How do I make sure answers are from a customized (fine-tuning) dataset?
Asked Answered
T

1

9

I'm using customized text with 'Prompt' and 'Completion' to train new model.

Here's the tutorial I used to create customized model from my data:

beta.openai.com/docs/guides/fine-tuning/advanced-usage

However even after training the model and sending prompt text to the model, I'm still getting generic results which are not always suitable for me.

How I can make sure completion results for my prompts will be only from the text I used for the model and not from the generic OpenAI models?

Can I use some flags to eliminate results from generic models?

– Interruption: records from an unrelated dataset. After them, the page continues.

/-- States and operands that meet the hypotheses of FactoryValuesKept, clause by clause. -/
theorem witness_FactoryValuesKept :
    (∃ (s t : State), step s = .next t) :=
  ⟨run, run.clockTick, rfl⟩

/-- States and operands that meet the hypotheses of AcceptedAndReply, clause by clause. -/
theorem witness_AcceptedAndReply :
    (∃ (s : State) (op : Nat) (p : Pkt), (dataOp op = false ∨ (s.buf.iqReg = [] ∧ s.buf.regWait = []))) ∧
    (∃ (s : State) (op : Nat) (p : Pkt), dataOp op = true) ∧
    (∃ (s : State) (op : Nat) (p : Pkt), p.auth = false ∧ (dataOp op = false ∨ (s.buf.iqReg = [] ∧ s.buf.regWait = []))) ∧
    (∃ (s : State) (op : Nat) (p : Pkt), p.auth = true ∧ (s.segAuth op p).fail = none) ∧
    (∃ (s : State) (c : Ctx) (r : Rpl), (c.mute = true ∨ c.lost = true)) ∧
    (∃ (s : State) (c : Ctx) (r : Rpl), c.mute = false ∧ c.lost = false ∧ c.via = .pcie) ∧
    (∃ (s : State) (c : Ctx) (r : Rpl), c.mute = false ∧ c.lost = false ∧ c.via = .spi) ∧
    (∃ (s : State) (c : Ctx) (r : Rpl) (port sa : Nat) (tci : Option Nat), c.mute = false ∧ c.lost = false ∧ c.via = .inband port sa tci) ∧
    (∃ (s : State) (c : Ctx) (r : Rpl) (i : Nat), c.mute = false ∧ c.lost = false ∧ c.via = .script i) ∧
    (∃ (s : State) (c : Ctx) (r : Rpl), c.via = .spi ∧ c.authed = false ∧ r.words.length ≤ 1023 ∧ r.follow = []) :=
  ⟨⟨run, 0x0300, pk [], by decide +kernel⟩,
   ⟨run, 0x0300, pk [], by decide +kernel⟩,
   ⟨run, 0x0101, pk [], by decide +kernel, by decide +kernel⟩,
   ⟨provis, 0x0101, amac provis 0x0101 (au [] 5), rfl, tag_passes⟩,
   ⟨run, {cx with mute := true}, ⟨0,0,[1],[]⟩, by decide +kernel⟩,
   ⟨run, cx, ⟨0,0,[1],[]⟩, by decide +kernel, by decide +kernel, by decide +kernel⟩,
   ⟨run, {cx with via := .spi}, ⟨0,0,[1],[]⟩, by decide +kernel, by decide +kernel, by decide +kernel⟩,
   ⟨run, {cx with via := .inband 3 77 none}, ⟨0,0,[1],[]⟩, 3, 77, none, by decide +kernel, by decide +kernel, by decide +kernel⟩,
   ⟨run, {cx with via := .script 2}, ⟨0x10,0,[1],[]⟩, 2, by decide +kernel, by decide +kernel, by decide +kernel⟩,
   ⟨run, {cx with via := .spi}, ⟨0x10,3,[1,2,3],[]⟩, by decide +kernel, by decide +kernel, by decide +kernel, by decide +kernel⟩⟩

/-- States and operands that meet the hypotheses of ChecksInOrder, clause by clause. -/
theorem witness_ChecksInOrder :
    (∃ (s : State) (len : LenRule) (body : Body) (c : Ctx) (ws : List Word), opDefined c.op = false) ∧
    (∃ (s : State) (len : LenRule) (body : Body) (c : Ctx) (ws : List Word), opDefined c.op = true ∧ opManager c.op = true ∧ s.isMi = false) ∧
    (∃ (s : State) (len : LenRule) (body : Body) (c : Ctx) (ws : List Word) (st d : Nat), opDefined c.op = true ∧
      ((opManager c.op = true → s.isMi = true)) ∧ s.classCheck (Pkt.cls c.op ws) c.via c.authed = some (st, d)) ∧
    (∃ (s : State) (len : LenRule) (body : Body) (c : Ctx) (ws : List Word) (st d : Nat), opDefined c.op = true ∧
      ((opManager c.op = true → s.isMi = true)) ∧ s.classCheck (Pkt.cls c.op ws) c.via c.authed = none ∧
      s.lcCheck c.op ws c.via = some (st, d)) ∧
    (∃ (s : State) (len : LenRule) (body : Body) (c : Ctx) (ws : List Word) (d : Nat), opDefined c.op = true ∧
      ((opManager c.op = true → s.isMi = true)) ∧ s.classCheck (Pkt.cls c.op ws) c.via c.authed = none ∧ s.lcCheck c.op ws c.via = none ∧
      len ws = some d) ∧
    (∃ (s : State) (len : LenRule) (body : Body) (c : Ctx) (ws : List Word), opDefined c.op = true ∧
      ((opManager c.op = true → s.isMi = true)) ∧ s.classCheck (Pkt.cls c.op ws) c.via c.authed = none ∧ s.lcCheck c.op ws c.via = none ∧
      len ws = none ∧ 1023 < ws.length) ∧
    (∃ (s : State) (op : Nat) (p : Pkt) (e : Replay), p.auth = true ∧ s.axg.replay.find? (Replay.isOf p) = some e ∧
      (((p.seq + 256 - e.lastSeq) % 256 = 0 ∨ 127 < (p.seq + 256 - e.lastSeq) % 256))) :=
  ⟨⟨run, lenIs 0, (fun _ _ s => s), {cx with op := 0x0999}, [], by decide +kernel⟩,
   ⟨{run with fused := {mi := false}}, lenIs 0, (fun _ _ s => s), {cx with op := 0x0D01}, [], by decide +kernel, by decide +kernel,
    by decide +kernel⟩,
   ⟨{run with mram := {run.mram with lc := .operational}}, lenIs 0, (fun _ _ s => s), {cx with op := 0x0F00}, [], 0x21, 3,
    by decide +kernel, by decide +kernel, by decide +kernel⟩,
   ⟨{run with mram := {run.mram with lc := .decommissioned}}, lenIs 0, (fun _ _ s => s), {cx with op := 0x0F02, authed := true}, [], 0x20,
    2, by decide +kernel, by decide +kernel, by decide +kernel, by decide +kernel⟩,
   ⟨run, lenIs 0, (fun _ _ s => s), {cx with op := 0x0101}, [1], 0, by decide +kernel, by decide +kernel, by decide +kernel,
    by decide +kernel, by decide +kernel⟩,
   ⟨run, (fun _ => none), (fun _ _ s => s), {cx with op := 0x0101}, List.replicate 1024 0, by decide +kernel, by decide +kernel,
    by decide +kernel, by decide +kernel, by decide +kernel, by decide +kernel⟩,
   ⟨{provis with axg := {provis.axg with replay := [{ srcId := 0x3FFFF, own := false, lastSeq := 5, epoch := 0 }]}}, 0x0101, au [] 5,
    { srcId := 0x3FFFF, own := false, lastSeq := 5, epoch := 0 }, by decide +kernel, by decide +kernel, by decide +kernel⟩⟩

Tresa answered 8/10, 2022 at 19:58 Comment(0)
E
28

Note: The code below works with the OpenAI Python SDK v0.28. It's not working with >=v1 (i.e., the latest version). Please see the migration guide to make this code work with >=v1.

Semantic search example

The following is an example of semantic search based on embeddings using the OpenAI API.


Wrong goal: OpenAI API should answer from the fine-tuning dataset if the prompt is similar to the one from the fine-tuning dataset

It's completely wrong logic. Forget about fine-tuning. As stated in the official OpenAI documentation:

Fine-tuning lets you get more out of the models available through the API by providing:

  1. Higher quality results than prompt design
  2. Ability to train on more examples than can fit in a prompt
  3. Token savings due to shorter prompts
  4. Lower latency requests

Fine-tuning improves on few-shot learning by training on many more examples than can fit in the prompt, letting you achieve better results on a wide number of tasks.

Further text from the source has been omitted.